▶ [RECORD SET]
-- ==== Sys2Proof/Machine/Generic.lean ====
section
/-! DEFINITION. The generic request handlers, the same in every build (43_dispatcher.md R139 to R142). -/

namespace Sys2Proof.Machine

/-- Ping (R139). -/
def execPing (s : State) : Host.Outcome State Fault Refusal := .next (s.send .good)

/-- ItfType (R140). -/
def execItfType (s : State) : Host.Outcome State Fault Refusal :=
  .next (s.send (.respItfType s.cfg.itfTag))

/-- Version (R141). -/
def execVersion (s : State) : Host.Outcome State Fault Refusal :=
  .next (s.send (.respVersion s.cfg.version))

/-- IdGet (R142). -/
def execIdGet (s : State) : Host.Outcome State Fault Refusal :=
  .next (s.send (.respId s.cfg.deviceId))

end Sys2Proof.Machine
end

▶ [EXERCISE DETAILS] Retype exactly, please, only the lines of the entries that run from the one containing "Version (R141). -/" to the last.

▶ [OUTPUT BELOW]
/-- Version (R141). -/
def execVersion (s : State) : Host.Outcome State Fault Refusal :=
  .next (s.send (.respVersion s.cfg.version))

/-- IdGet (R142). -/
def execIdGet (s : State) : Host.Outcome State Fault Refusal :=
  .next (s.send (.respId s.cfg.deviceId))

end Sys2Proof.Machine
end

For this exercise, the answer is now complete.